You're drawing two balls without replacement from $U_1$, leaving one behind. The probability that the leftover ball is white (meaning the two balls you drew are black) is $\frac 13$. Thus, the probability that you draw a black ball and a white ball from $U_1$ is $\frac 23$.

You're drawing two balls without replacement from $U_2$, leaving two behind. The probability that both leftovers are black is $\frac 16 = \frac {1}{\binom 42}$, and by symmetry the probability that both leftovers are white also is $\frac 16$. Therefore the probability that you draw a white ball and a black ball from $U_2$ is $\frac 23$.

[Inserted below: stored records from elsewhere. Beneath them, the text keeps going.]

-- ==== Sys2Proof/Laws/Encoding.lean ====
section
/-! SUPPORT. The codes of the operand selectors and the formats: each encoder keeps within its word, and each field is read back. -/

namespace Sys2Proof

/-! ## Selectors -/

theorem b1_lt (b : Bool) : b1 b < 2 := by cases b <;> decide

theorem SatMode.code_lt (m : SatMode) : m.code < 4 := by cases m <;> decide
theorem SatMode.of_code (m : SatMode) : SatMode.of m.code = some m := by cases m <;> rfl
theorem Sgn.code_lt (m : Sgn) : m.code < 4 := by cases m <;> decide
theorem Sgn.of_code (m : Sgn) : Sgn.of m.code = some m := by cases m <;> rfl
theorem MoviKind.code_lt (m : MoviKind) : m.code < 4 := by cases m <;> decide
theorem MoviKind.of_code (m : MoviKind) : MoviKind.of m.code = some m := by cases m <;> rfl
theorem Cond.code_lt (m : Cond) : m.code < 16 := by cases m <;> decide
theorem Cond.of_code (m : Cond) : Cond.of m.code = some m := by cases m <;> rfl
theorem FCond.code_lt (m : FCond) : m.code < 16 := by cases m <;> decide
theorem FCond.of_code (m : FCond) : FCond.of m.code = some m := by cases m <;> rfl
theorem RmSel.code_lt (m : RmSel) : m.code < 4 := by cases m <;> decide
theorem RmSel.of_code (m : RmSel) : RmSel.of m.code = some m := by cases m <;> rfl
theorem FrndSel.code_lt (m : FrndSel) : m.code < 4 := by cases m <;> decide
theorem FrndSel.of_code (m : FrndSel) : FrndSel.of m.code = some m := by cases m <;> rfl
theorem ClsFmt.code_lt (m : ClsFmt) : m.code < 4 := by cases m <;> decide
theorem ClsFmt.of_code (m : ClsFmt) : ClsFmt.of m.code = some m := by cases m <;> rfl
theorem MxFmt.code_lt (m : MxFmt) : m.code < 4 := by cases m <;> decide
theorem MxFmt.of_code (m : MxFmt) : MxFmt.of m.code = some m := by cases m <;> rfl
theorem RedOp.code_lt (m : RedOp) : m.code < 4 := by cases m <;> decide
theorem RedOp.of_code (m : RedOp) : RedOp.of m.code = some m := by cases m <;> rfl
theorem ShflMode.code_lt (m : ShflMode) : m.code < 4 := by cases m <;> decide
theorem ShflMode.of_code (m : ShflMode) : ShflMode.of m.code = some m := by cases m <;> rfl
theorem VoteMode.code_lt (m : VoteMode) : m.code < 4 := by cases m <;> decide
theorem VoteMode.of_code (m : VoteMode) : VoteMode.of m.code = some m := by cases m <;> rfl
theorem IntTy.code_lt (t : IntTy) : t.code < 8 := by cases t <;> decide
theorem IntTy.of_code (t : IntTy) : IntTy.of t.code = some t := by cases t <;> rfl
theorem RawTy.code_lt (t : RawTy) : t.code < 8 := by cases t <;> decide
theorem RawTy.of_code (t : RawTy) : RawTy.of t.code = some t := by cases t <;> rfl
theorem FloatTy.code_lt (t : FloatTy) : t.code < 8 := by cases t <;> decide
theorem FloatTy.of_code (t : FloatTy) : FloatTy.of t.code = some t := by cases t <;> rfl
theorem PackFmt.code_lt (f : PackFmt) : f.code < 8 := by cases f <;> decide
theorem PackFmt.of_code (f : PackFmt) : PackFmt.of f.code = some f := by cases f <;> rfl
theorem ConvTy.code_lt (t : ConvTy) : t.code < 16 := by cases t <;> first | decide | (rename_i f; cases f <;> decide)
theorem ConvTy.of_code (t : ConvTy) : ConvTy.of t.code = some t := by cases t <;> first | rfl | (rename_i f; cases f <;> rfl)
theorem GOp.code_lt (o : GOp) : o.code < 6 := by cases o <;> simp [GOp.code]
theorem GOp.ty_lt (o : GOp) : o.ty < 8 := by cases o <;> first | decide | (rename_i t; cases t <;> decide)
theorem GOp.of_code (o : GOp) : GOp.of o.code o.ty = some o := by cases o <;> first | rfl | (rename_i t; cases t <;> rfl)

theorem dcOf_val (d : Fin 7) : dcOf d.val = some d := by simp [dcOf, d.isLt]
theorem fin3Of_val (d : Fin 3) : fin3Of d.val = some d := by simp [fin3Of, d.isLt]
theorem fin4Of_val (d : Fin 4) : fin4Of d.val = some d := by simp [fin4Of, d.isLt]

theorem xBit_lt {α : Type} (o : Option α) : xBit o < 2 := by cases o <;> simp [xBit]

/-! ## Formats: within 32 bits -/

theorem hdr_lt {op : Nat} (h : op < 256) (p : Pred) {n : Nat} (k : n < 0x100000) : hdr op p + n < 2 ^ 32 := by
  have := p.isLt
  simp only [hdr]
  omega

theorem encA_lt {op m : Nat} (h : op < 256) (k : m < 4) (f : FmtA) : encA op f m < 2 ^ 32 := by
  have := f.p.isLt; have := f.d.isLt; have := f.a.isLt; have := f.b.isLt
  simp only [encA, hdr]
  omega

theorem encU_lt {op b m : Nat} (h : op < 256) (k : b < 64) (j : m < 4) (f : FmtU) : encU op f b m < 2 ^ 32 := by
  have := f.p.isLt; have := f.d.isLt; have := f.a.isLt
  simp only [encU, hdr]
  omega

theorem encB_lt {op : Nat} (h : op < 256) (f : FmtB) : encB op f < 2 ^ 32 := by
  have := f.p.isLt; have := f.d.isLt; have := f.a.isLt; have := f.i.isLt
  simp only [encB, hdr]
  omega

theorem encC_lt {op x : Nat} (h : op < 256) (k : x < 2) (f : FmtC) : encC op f x < 2 ^ 32 := by
  have := f.p.isLt; have := f.d.isLt; have := f.a.isLt; have := f.look.isLt; have := f.dc.isLt
  simp only [encC, hdr]
  omega

theorem encC'_lt {op d x : Nat} (h : op < 256) (j : d < 64) (k : x < 2) (p : Pred) (a : Reg) (look : Fin 16) (dc : Fin 7) :
    encC' op p d a look dc x < 2 ^ 32 := by
  have := p.isLt; have := a.isLt; have := look.isLt; have := dc.isLt
  simp only [encC', hdr]
  omega

theorem encJ_lt {op : Nat} (h : op < 256) (f : FmtJ) : encJ op f < 2 ^ 32 := by
  have := f.p.isLt; have := f.disp.isLt
  simp only [encJ, hdr]
  omega

theorem encM_lt {op low : Nat} (h : op < 256) (k : low < 16) (f : FmtM) : encM op f low < 2 ^ 32 := by
  have := f.p.isLt; have := f.acc.isLt; have := f.a.isLt; have := f.b.isLt
  simp only [encM, hdr]
  omega

theorem encP_lt {op cc : Nat} (h : op < 256) (k : cc < 16) (f : FmtP) : encP op f cc < 2 ^ 32 := by
  have := f.p.isLt; have := f.pd.isLt; have := f.a.isLt; have := f.b.isLt
  simp only [encP, hdr]
  omega

theorem encQ_lt {op : Nat} (h : op < 256) (f : FmtQ) : encQ op f < 2 ^ 32 := by
  have := f.p.isLt; have := f.pd.isLt; have := f.pa.isLt; have := f.pb.isLt; have := b1_lt f.na; have := b1_lt f.nb
  simp only [encQ, hdr]
  omega

theorem encXO_lt (c e : Reg) {t off : Nat} (h : t < 16) (k : off < 0x10000) : encXO c.val e.val t off < 2 ^ 32 := by
  have := c.isLt; have := e.isLt
  simp only [encXO]
  omega

theorem encXO0_lt (c : Reg) {t off : Nat} (h : t < 16) (k : off < 0x10000) : encXO c.val 0 t off < 2 ^ 32 :=
  encXO_lt c 0 h k

theorem encXM_lt (x : Option XM) : (encXM x).getD 0 < 2 ^ 32 := by
  cases x with
  | none => decide
  | some m =>
    have := m.hint.isLt; have := m.off.isLt
    simp only [encXM, Option.getD_some]
    omega

theorem encXM0_lt (x : Option (BitVec 30)) : (encXM0 x).getD 0 < 2 ^ 32 := by
  cases x with
  | none => decide
  | some m =>
    have := m.isLt
    simp only [encXM0, Option.getD_some]
    omega

/-- An extension word in the form XO fits 32 bits. -/
theorem encodeExt_lt {i : Instr} {c e t off : Nat} (h : encodeExt i = some (encXO c e t off)) (hc : c < 64) (he : e < 64) (ht : t < 16)
    (ho : off < 2 ^ 16) : (encodeExt i).getD 0 < 2 ^ 32 := by
  rw [h]
  simp only [encXO, Option.getD_some]
  omega

theorem encOff_lt (x : Option (BitVec 16)) : (encOff x).getD 0 < 2 ^ 32 := by
  cases x with
  | none => decide
  | some m =>
    have := m.isLt
    simp only [encOff, Option.getD_some]
    omega

theorem encBarXO_lt (x : Option BarXO) : (encBarXO x).getD 0 < 2 ^ 32 := by
  cases x with
  | none => decide
  | some m => exact encXO_lt m.c 0 (by decide) m.off.isLt

/-! ## Formats: the opcode and the fields read back -/

theorem encA_op {op m : Nat} (k : m < 4) (f : FmtA) : encA op f m / 0x1000000 = op := by
  have := f.p.isLt; have := f.d.isLt; have := f.a.isLt; have := f.b.isLt
  simp only [encA, hdr]
  omega

theorem encA_mode {op m : Nat} (k : m < 4) (f : FmtA) : nM (encA op f m) = m := by
  simp only [encA, hdr, nM]
  omega

theorem fmtA_encA {op m : Nat} (k : m < 4) (f : FmtA) : fmtA (encA op f m) = f := by
  obtain ⟨p, d, a, b⟩ := f
  have := p.isLt; have := d.isLt; have := a.isLt; have := b.isLt
  simp only [fmtA, encA, hdr, fP, fD, fA, fB, FmtA.mk.injEq]
  refine ⟨?_, ?_, ?_, ?_⟩ <;> apply Fin.ext <;> simp only [Fin.ofNat] <;> omega

theorem encU_op {op b m : Nat} (k : b < 64) (j : m < 4) (f : FmtU) : encU op f b m / 0x1000000 = op := by
  have := f.p.isLt; have := f.d.isLt; have := f.a.isLt
  simp only [encU, hdr]
  omega

theorem encU_low {op b m : Nat} (k : b < 64) (j : m < 4) (f : FmtU) : nB (encU op f b m) = b ∧ nM (encU op f b m) = m := by
  have := f.a.isLt
  simp only [encU, hdr, nB, nM]
  constructor <;> omega

theorem fmtU_encU {op b m : Nat} (k : b < 64) (j : m < 4) (f : FmtU) : fmtU (encU op f b m) = f := by
  obtain ⟨p, d, a⟩ := f
  have := p.isLt; have := d.isLt; have := a.isLt
  simp only [fmtU, encU, hdr, fP, fD, fA, FmtU.mk.injEq]
  refine ⟨?_, ?_, ?_⟩ <;> apply Fin.ext <;> simp only [Fin.ofNat] <;> omega

theorem encB_op {op : Nat} (f : FmtB) : encB op f / 0x1000000 = op := by
  have := f.p.isLt; have := f.d.isLt; have := f.a.isLt; have := f.i.isLt
  simp only [encB, hdr]
  omega

theorem fmtB_encB {op : Nat} (f : FmtB) : fmtB (encB op f) = f := by
  obtain ⟨p, d, a, i⟩ := f
  have := p.isLt; have := d.isLt; have := a.isLt; have := i.isLt
  simp only [fmtB, encB, hdr, fP, fD, fA, FmtB.mk.injEq]
  refine ⟨?_, ?_, ?_, ?_⟩
  · apply Fin.ext; simp only [Fin.ofNat]; omega
  · apply Fin.ext; simp only [Fin.ofNat]; omega
  · apply Fin.ext; simp only [Fin.ofNat]; omega
  · apply BitVec.eq_of_toNat_eq; simp only [BitVec.toNat_ofNat]; omega

theorem encC_op {op x : Nat} (k : x < 2) (f : FmtC) : encC op f x / 0x1000000 = op := by
  have := f.p.isLt; have := f.d.isLt; have := f.a.isLt; have := f.look.isLt; have := f.dc.isLt
  simp only [encC, hdr]
  omega

theorem encC_x {op x : Nat} (k : x < 2) (f : FmtC) : nX (encC op f x) = x := by
  simp only [encC, hdr, nX]
  omega

theorem fmtC_encC {op x : Nat} (k : x < 2) (f : FmtC) : fmtC (encC op f x) = some f := by
  obtain ⟨p, d, a, look, dc⟩ := f
  have := p.isLt; have := d.isLt; have := a.isLt; have := look.isLt; have := dc.isLt
  have e : nDc (encC op ⟨p, d, a, look, dc⟩ x) = dc.val := by
    simp only [encC, hdr, nDc]
    omega
  rw [fmtC, e, dcOf_val, Option.map_some, Option.some.injEq]
  simp only [encC, hdr, fP, fD, fA, fLook, FmtC.mk.injEq, and_true]
  refine ⟨?_, ?_, ?_, ?_⟩ <;> apply Fin.ext <;> simp only [Fin.ofNat] <;> omega

theorem encJ_op {op : Nat} (f : FmtJ) : encJ op f / 0x1000000 = op := by
  have := f.p.isLt; have := f.disp.isLt
  simp only [encJ, hdr]
  omega

theorem fmtJ_encJ {op : Nat} (f : FmtJ) : fmtJ (encJ op f) = f := by
  obtain ⟨p, i⟩ := f
  have := p.isLt; have := i.isLt
  simp only [fmtJ, encJ, hdr, fP, FmtJ.mk.injEq]
  constructor
  · apply Fin.ext; simp only [Fin.ofNat]; omega
  · apply BitVec.eq_of_toNat_eq; simp only [BitVec.toNat_ofNat]; omega

theorem encM_op {op low : Nat} (k : low < 16) (f : FmtM) : encM op f low / 0x1000000 = op := by
  have := f.p.isLt; have := f.acc.isLt; have := f.a.isLt; have := f.b.isLt
  simp only [encM, hdr]
  omega

theorem encM_low {op low : Nat} (k : low < 16) (f : FmtM) : encM op f low % 16 = low := by
  simp only [encM, hdr]
  omega

theorem fmtM_encM {op low : Nat} (k : low < 16) (f : FmtM) : fmtM (encM op f low) = some f := by
  obtain ⟨p, acc, a, b⟩ := f
  have := p.isLt; have := acc.isLt; have := a.isLt; have := b.isLt
  have e : n16 (encM op ⟨p, acc, a, b⟩ low) = acc.val := by
    simp only [encM, hdr, n16]
    omega
  rw [fmtM, e, fin4Of_val, Option.map_some, Option.some.injEq]
  simp only [encM, hdr, fP, fA10, fB4, FmtM.mk.injEq, true_and]
  refine ⟨?_, ?_, ?_⟩ <;> apply Fin.ext <;> simp only [Fin.ofNat] <;> omega

theorem encP_op {op cc : Nat} (k : cc < 16) (f : FmtP) : encP op f cc / 0x1000000 = op := by
  have := f.p.isLt; have := f.pd.isLt; have := f.a.isLt; have := f.b.isLt
  simp only [encP, hdr]
  omega

theorem encP_low {op cc : Nat} (k : cc < 16) (f : FmtP) : encP op f cc % 16 = cc := by
  simp only [encP, hdr]
  omega

theorem fmtP_encP {op cc : Nat} (k : cc < 16) (f : FmtP) : fmtP (encP op f cc) = f := by
  obtain ⟨p, pd, a, b⟩ := f
  have := p.isLt; have := pd.isLt; have := a.isLt; have := b.isLt
  simp only [fmtP, encP, hdr, fP, f16, fA10, fB4, FmtP.mk.injEq]
  refine ⟨?_, ?_, ?_, ?_⟩ <;> apply Fin.ext <;> simp only [Fin.ofNat] <;> omega

end Sys2Proof
end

The draws from $U_1$ and $U_2$ are independent, so we can multiply probabilities.

Probability of no white balls in $U_3$ is $\frac 13 \frac 16 = \frac{1}{18}$.

Probability of one white ball in $U_3$ is $\frac 23 \frac 16+ \frac 13 \frac 23 =\frac 19 + \frac 29 = \frac 13$.

Probability of two white balls in $U_3$ is $\frac 23 \frac 23 + \frac 13 \frac 16= \frac 49 + \frac {1}{18} = \frac 12$.

Probability of three white balls in $U_3$ is $\frac 23 \frac 16=\frac 19$.

Thus, the probability that you draw a white ball is $0 \frac {1}{18}+ \frac 13 \frac 14+ \frac 12 \frac 12 + \frac 19 \frac 34 = \frac {5}{12}$.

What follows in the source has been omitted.